2. Stop considering the btm_oldest_btpo_xact metapage field in
_bt_vacuum_needs_cleanup() -- now the "Cleanup needed?" logic only
cares about maintaining reasonably accurate statistics for the index.
Which is really how the vacuum_cleanup_index_scale_factor feature was
intended to work all along, anyway -- ISTM that the oldestBtpoXact
stuff was always just an afterthought to paper-over this annoying
32-bit XID issue.

3. We cannot actually remove the btm_oldest_btpo_xact XID field from
the metapage, because of course that would change the BTMetaPageData
struct layout, which breaks on-disk compatibility. But why not use it
for something useful instead? _bt_update_meta_cleanup_info() can use
the same field to store the number of "newly deleted" pages from the
last btbulkdelete() instead. (See my email from earlier for the
definition of "newly deleted".)

4. Now _bt_vacuum_needs_cleanup() can once again consider the
btm_oldest_btpo_xact metapage field -- except in a totally different
way, because now it means something totally different: "newly deleted
pages during last btbulkdelete() call" (per item 3). If this # pages
is very high then we probably should do a full call to btvacuumscan()
-- _bt_vacuum_needs_cleanup() will return true to make that happen.

It's unlikely but still possible that a high number of "newly deleted
pages during the last btbulkdelete() call" is in itself a good enough
reason to do a full btvacuumscan() call when the question of calling
btvacuumscan() is considered within _bt_vacuum_needs_cleanup(). Item 4
here conservatively covers that. Maybe the 32-bit-XID-in-metapage
triggering condition had some non-obvious value due to a natural
tendency for it to limit the number of deleted pages that go
unrecycled for a long time. (Or maybe there never really was any such
natural tendency -- still seems like a good idea to make the change
described by item 4.)

Even though we are conservative (at least in this sense I just
described), we nevertheless don't actually care about very old deleted
pages that we have not yet recycled -- provided there are not very
many of them. I'm thinking of "~2% of index" as the new "newly deleted
during last btbulkdelete() call" threshold applied within
_bt_vacuum_needs_cleanup(). There is no good reason why older
deleted-but-not-yet-recycled pages should be considered more valuable
than any other page that can be used when there is a page split.
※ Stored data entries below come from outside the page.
-- ==== Sys2Proof/Machine/Scheduler.lean ====
section
/-! DEFINITION. The scheduler (spec/60_exceptions.md R175 to R177, spec/40_step_cycle.md R87). -/

namespace Sys2Proof.Machine

/-- A down-counter that stops at 0 (R177). -/
def decTimer (b : Byte) : Byte := if b = 0 then 0 else b - 1

/-- `SoundUpdate()` of R176, sampling ST as it stands after the decrement (decision D11; log 11). -/
def State.soundUpdate (s : State) : State :=
  if s.st ≠ 0 ∧ s.snd = false then (s.setSnd true).emit .soundStart
  else if s.st = 0 ∧ s.snd = true then (s.setSnd false).emit .soundStop
  else s

/-- `Tick()` of R175 for a given K. -/
def State.tick (cap : Nat) (s : State) : State :=
  (((s.setDt (decTimer s.dt)).setSt (decTimer s.st)).soundUpdate).composite cap

/-- The counting of a `StepCall` that has not ended faulted, for given F and K (R80, R87). -/
def State.countCall (cadence cap : Nat) (s : State) : State :=
  if s.ctr + 1 = cadence then (s.setCtr 0).tick cap else s.setCtr (s.ctr + 1)

end Sys2Proof.Machine
end

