-- ==== Sys2Proof/Machine/RunEnd.lean ====
section
/-! DEFINITION. The end of a run (spec/70_reset_and_hazards.md R212). The machine has no halt and no final state, and
R212 leaves it to a model to define the end: here a run is at its end in the first state that one of R212's three
stops holds in (log 17). -/

namespace Sys2Proof.Machine

/-- The three stops of R212. -/
inductive RunStop where
  /-- (a) the faulted state (R164) -/
  | faulted
  /-- (b) the key-wait: a hang unless a KeyDown comes (R153) -/
  | keyWait
  /-- (c) `JP a` standing at address a, a fixed point of the CPU state -/
  | selfJump
deriving DecidableEq, Repr

/-- The instruction standing at PC is the jump to PC itself (R91, R212 (c)). -/
def State.selfJump (s : State) : Bool := s.fetch.bind decodeWord == some (.jp (s.pc.setWidth 12))

/-- The stop of R212 the machine stands at, if any, in the order of the checks of R166. -/
def State.runStop (s : State) : Option RunStop :=
  if s.faulted then some .faulted
  else if s.kwArmed then some .keyWait
  else if s.selfJump then some .selfJump
  else none

/-- A good end: R212 calls the faulted state "never a good end" and the key-wait a hang. -/
def RunStop.good : RunStop → Bool
  | .faulted => false
  | .keyWait => false
  | .selfJump => true

/-- A run of exactly n StepCalls (R212: "the state after exactly N `StepCall`s"). -/
def runCalls (n : Nat) (s : State) : StepResult := runOps (List.replicate n .stepCall) s

/-- The run of StepCalls from s ends at t, in the stop c, after n calls: t is the first state with a stop (log 17). -/
def RunEnds (s : State) (n : Nat) (c : RunStop) (t : State) : Prop :=
  runCalls n s = .next t ∧ t.runStop = some c ∧ ∀ m < n, ∀ u, runCalls m s = .next u → u.runStop = none

/-- The run ends well: in a stop that is a good end (log 17). -/
def RunEndsWell (s : State) (n : Nat) (t : State) : Prop := ∃ c, RunEnds s n c t ∧ c.good = true

end Sys2Proof.Machine
end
Observations about on-disk compatibility with my patch + this 4 point scheme:

A. It doesn't matter that pg_upgrade'd indexes will have an XID value
in btm_oldest_btpo_xact that now gets incorrectly interpreted as
"newly deleted pages during last btbulkdelete() call" under the 4
point scheme I just outlined.

The spurious value will get cleaned up on the next VACUUM anyway
(whether VACUUM goes through btbulkdelete() or through
btvacuumcleanup()). Besides, most indexes always have a
btm_oldest_btpo_xact value of 0.

B. The patch I posted earlier doesn't actually care about the
BTREE_VERSION of the index at all. And neither does any of the stuff I
just described for a future v2 of my patch.

All indexes can use the new format for deleted pages. On-disk
compatibility is easy here because the contents of deleted pages only
need to work as a tombstone. We can safely assume that old-format
deleted pages (pre-Postgres 14 format deleted pages) must be safe to
recycle, because the pg_upgrade itself restarts Postgres. There can be
no backends that have dangling references to the old-format deleted
page.

C. All supported nbtree versions (all nbtree versions
BTREE_MIN_VERSION+) get the same benefits under this scheme.

Even BTREE_MIN_VERSION/version 2 indexes are dynamically upgradable to
BTREE_NOVAC_VERSION/version 3 indexes via a call to
_bt_upgrademetapage() -- that has been the case since BTREE_VERSION
was bumped to BTREE_NOVAC_VERSION/version 3 for Postgres 11's
vacuum_cleanup_index_scale_factor feature. So all nbtree indexes will
have the btm_oldest_btpo_xact metapage field that I now propose to
reuse to track "newly deleted pages during last btbulkdelete() call",
per point 4.

In summary: There are no special cases here. No BTREE_VERSION related
difficulties. That seems like a huge advantage to me.